L’adesione dei Comuni e l’estensione della piattaforma
I dati iniziali evidenziano una forte adesione alla misura promossa dal Dipartimento per la Trasformazione Digitale della Presidenza del Consiglio. Con un finanziamento totale di circa 135 milioni di euro, sono state richieste lastricati 6.400 Comuni, finanziandone l'adozione tecnologica per 6.123 enti, quasi l’80% delle amministrazioni locali italiane.
Questa adesione capillare ha significativamente accelerato l’integrazione di oltre 35 servizi di incasso sulla piattaforma, coerente con gli obiettivi del Piano.
L’aumento dei volumi transazionali
- I volumi di transazioni sull’interfaccia pagoPA crescono da 6,3 milioni nel 2019 a 64,1 milioni nel 2025;
- Il controvalore intermediato ha superato i 11,6 miliardi di euro;
- Cresce in maniera storica il numero dei Comuni che beneficiano della digitalizzazione.
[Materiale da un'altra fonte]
-- ==== Sys2Proof/Machine/DpReg.lean ====
section
/-! DEFINITION. Data processing, register: ADD, ADDS, SUB, SUBS, the eight logical instructions, MADD
and MSUB (42_dp_register.md), and the register forms of CMP, CMN, NEG, NEGS with TST, MVN, MOV, MUL
and MNEG (30_encoding.md R135). -/

namespace Sys2Proof.Machine

/-- The four arithmetic shifted-register instructions (42_dp_register.md R240 to R243). -/
def arithReg (sub setflags : Bool) (w : Width) (shift : ShiftKind) (rm : RegIdx) (imm6 : BitVec 6)
    (rn rd : RegIdx) (s : State) : Result :=
  let r := addSub (s.xw w rn) (shiftedReg s w shift rm imm6) sub
  let t := s.setXw w rd r.1
  advance (if setflags then t.setFlags r.2 else t)

/-- The eight logical shifted-register instructions (42_dp_register.md R250 to R257): `N`
complements the shifted operand, `setflags` is `opc = 11`. -/
def logicReg (op : LogicOp) (N setflags : Bool) (w : Width) (shift : ShiftKind) (rm : RegIdx)
    (imm6 : BitVec 6) (rn rd : RegIdx) (s : State) : Result :=
  let r := logic op (s.xw w rn) (logicOperand s w N shift rm imm6)
  let t := s.setXw w rd r
  advance (if setflags then t.setFlags (logicFlags r) else t)

/-- MADD and MSUB (42_dp_register.md R260, R261): no flag is written. -/
def multiply (sub : Bool) (w : Width) (rm ra rn rd : RegIdx) (s : State) : Result :=
  advance (s.setXw w rd (mulAcc (s.xw w rn) (s.xw w rm) (s.xw w ra) sub))

/-- ADD (shifted register), R240. -/
def execAddReg (w : Width) (shift : ShiftKind) (rm : RegIdx) (imm6 : BitVec 6)
    (rn rd : RegIdx) (s : State) : Result :=
  arithReg false false w shift rm imm6 rn rd s

/-- ADDS (shifted register), R241. -/
def execAddsReg (w : Width) (shift : ShiftKind) (rm : RegIdx) (imm6 : BitVec 6)
    (rn rd : RegIdx) (s : State) : Result :=
  arithReg false true w shift rm imm6 rn rd s

/-- SUB (shifted register), R242. -/
def execSubReg (w : Width) (shift : ShiftKind) (rm : RegIdx) (imm6 : BitVec 6)
    (rn rd : RegIdx) (s : State) : Result :=
  arithReg true false w shift rm imm6 rn rd s

/-- SUBS (shifted register), R243. -/
def execSubsReg (w : Width) (shift : ShiftKind) (rm : RegIdx) (imm6 : BitVec 6)
    (rn rd : RegIdx) (s : State) : Result :=
  arithReg true true w shift rm imm6 rn rd s

/-- AND, R250. -/
def execAndReg (w : Width) (shift : ShiftKind) (rm : RegIdx) (imm6 : BitVec 6)
    (rn rd : RegIdx) (s : State) : Result :=
  logicReg .and false false w shift rm imm6 rn rd s

/-- BIC, R251. -/
def execBicReg (w : Width) (shift : ShiftKind) (rm : RegIdx) (imm6 : BitVec 6)
    (rn rd : RegIdx) (s : State) : Result :=
  logicReg .and true false w shift rm imm6 rn rd s

/-- ORR, R252. -/
def execOrrReg (w : Width) (shift : ShiftKind) (rm : RegIdx) (imm6 : BitVec 6)
    (rn rd : RegIdx) (s : State) : Result :=
  logicReg .orr false false w shift rm imm6 rn rd s

/-- ORN, R253. -/
def execOrnReg (w : Width) (shift : ShiftKind) (rm : RegIdx) (imm6 : BitVec 6)
    (rn rd : RegIdx) (s : State) : Result :=
  logicReg .orr true false w shift rm imm6 rn rd s

/-- EOR, R254. -/
def execEorReg (w : Width) (shift : ShiftKind) (rm : RegIdx) (imm6 : BitVec 6)
    (rn rd : RegIdx) (s : State) : Result :=
  logicReg .eor false false w shift rm imm6 rn rd s

/-- EON, R255. -/
def execEonReg (w : Width) (shift : ShiftKind) (rm : RegIdx) (imm6 : BitVec 6)
    (rn rd : RegIdx) (s : State) : Result :=
  logicReg .eor true false w shift rm imm6 rn rd s

/-- ANDS, R256. -/
def execAndsReg (w : Width) (shift : ShiftKind) (rm : RegIdx) (imm6 : BitVec 6)
    (rn rd : RegIdx) (s : State) : Result :=
  logicReg .and false true w shift rm imm6 rn rd s

/-- BICS, R257. -/
def execBicsReg (w : Width) (shift : ShiftKind) (rm : RegIdx) (imm6 : BitVec 6)
    (rn rd : RegIdx) (s : State) : Result :=
  logicReg .and true true w shift rm imm6 rn rd s

/-- MADD, R260. -/
def execMadd (w : Width) (rm ra rn rd : RegIdx) (s : State) : Result :=
  multiply false w rm ra rn rd s

/-- MSUB, R261. -/
def execMsub (w : Width) (rm ra rn rd : RegIdx) (s : State) : Result :=
  multiply true w rm ra rn rd s

/-- `cmp rn, rm` is `subs zr, rn, rm` (30_encoding.md R135). -/
def execCmpReg (w : Width) (shift : ShiftKind) (rm : RegIdx) (imm6 : BitVec 6)
    (rn : RegIdx) (s : State) : Result :=
  arithReg true true w shift rm imm6 rn zr s

/-- `cmn rn, rm` is `adds zr, rn, rm` (30_encoding.md R135). -/
def execCmnReg (w : Width) (shift : ShiftKind) (rm : RegIdx) (imm6 : BitVec 6)
    (rn : RegIdx) (s : State) : Result :=
  arithReg false true w shift rm imm6 rn zr s

/-- `neg rd, rm` is `sub rd, zr, rm` (30_encoding.md R135). -/
def execNegReg (w : Width) (shift : ShiftKind) (rm : RegIdx) (imm6 : BitVec 6)
    (rd : RegIdx) (s : State) : Result :=
  arithReg true false w shift rm imm6 zr rd s

/-- `negs rd, rm` is `subs rd, zr, rm` (30_encoding.md R135). -/
def execNegsReg (w : Width) (shift : ShiftKind) (rm : RegIdx) (imm6 : BitVec 6)
    (rd : RegIdx) (s : State) : Result :=
  arithReg true true w shift rm imm6 zr rd s

/-- `tst rn, rm` is `ands zr, rn, rm` (30_encoding.md R135). -/
def execTst (w : Width) (shift : ShiftKind) (rm : RegIdx) (imm6 : BitVec 6)
    (rn : RegIdx) (s : State) : Result :=
  logicReg .and false true w shift rm imm6 rn zr s

/-- `mvn rd, rm` is `orn rd, zr, rm` (30_encoding.md R135). -/
def execMvn (w : Width) (shift : ShiftKind) (rm : RegIdx) (imm6 : BitVec 6)
    (rd : RegIdx) (s : State) : Result :=
  logicReg .orr true false w shift rm imm6 zr rd s

/-- `mov rd, rm` is `orr rd, zr, rm` (30_encoding.md R135). -/
def execMov (w : Width) (rm rd : RegIdx) (s : State) : Result :=
  logicReg .orr false false w .lsl rm 0#6 zr rd s

/-- `mul rd, rn, rm` is `madd rd, rn, rm, zr` (30_encoding.md R135). -/
def execMul (w : Width) (rm rn rd : RegIdx) (s : State) : Result :=
  multiply false w rm zr rn rd s

/-- `mneg rd, rn, rm` is `msub rd, rn, rm, zr` (30_encoding.md R135). -/
def execMneg (w : Width) (rm rn rd : RegIdx) (s : State) : Result :=
  multiply true w rm zr rn rd s

end Sys2Proof.Machine
end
Un’analisi scientifica e rigorosa
Per capire se quest’evoluzione digitale abbia effettivamente prodotto risultati concreti, è stato utilizzato un approccio econometrico Staggered Difference-in-Differences (DiD), che ha permesso di isolare l’effetto della digitalizzazione da fattori esterni. Il risultato ottenuto indica che pagoPA ha permesso ai Comuni di raccogliere da 243 a 469 milioni di euro addizionali in risorse.
I benefici strutturali
Queste nuove entrate riducono le inefficienze di cassa ed evitano l’accumulo di residui attivi. Il risparmio prodotto consente di finanziare servizi essenziali, come la manutenzione delle infrastrutture e il sostegno alla popolazione meno abbiente.
I benefici emergono nel tempo
Una visione completa dei vantaggi della piattaforma pagoPA richiede un’analisi a lungo termine. Solo dopo anni di integrazione e di utilizzo massiccio, i benefici economici si esprimono appieno.
- Le amministrazioni locali devono completare l’automazione interna;
- Devono rivedere le procedure di emissione e notifica;
- Sono richiesti processi di sollecito più mirati.
L’effetto equalizzatore di pagoPA
Spesso si ipotizza che i benefici del digitale siano concentrati nei grandi enti o in aree geografiche già sviluppate. I dati dimostrano il contrario: pagoPA ha favorito l’equità territoriale.
Esempi di equalizzazione
I Comuni che inizialmente avevano una bassa capacità di riscossione hanno registrato un aumento più consistente rispetto a quelli che già possedevano una buona base fiscale.
- I proventi delle mense scolastiche sono cresciuti;
- I flussi da asili nido hanno mostrato una maggiore liquidità;
- La piattaforma ha aiutato a ridurre i divari strutturali.
Conclusione
L’analisi conferma che l’innovatione digitale non si misura solo in termini di numeri, ma anche in termini di equità territoriale e di efficienza amministrativa. I benefici di pagoPA emergono non in modo automatico, ma nel tempo, quando vengono integrate con un raffinamento dei processi interni e una visione innovativa del rapporto con il cittadino.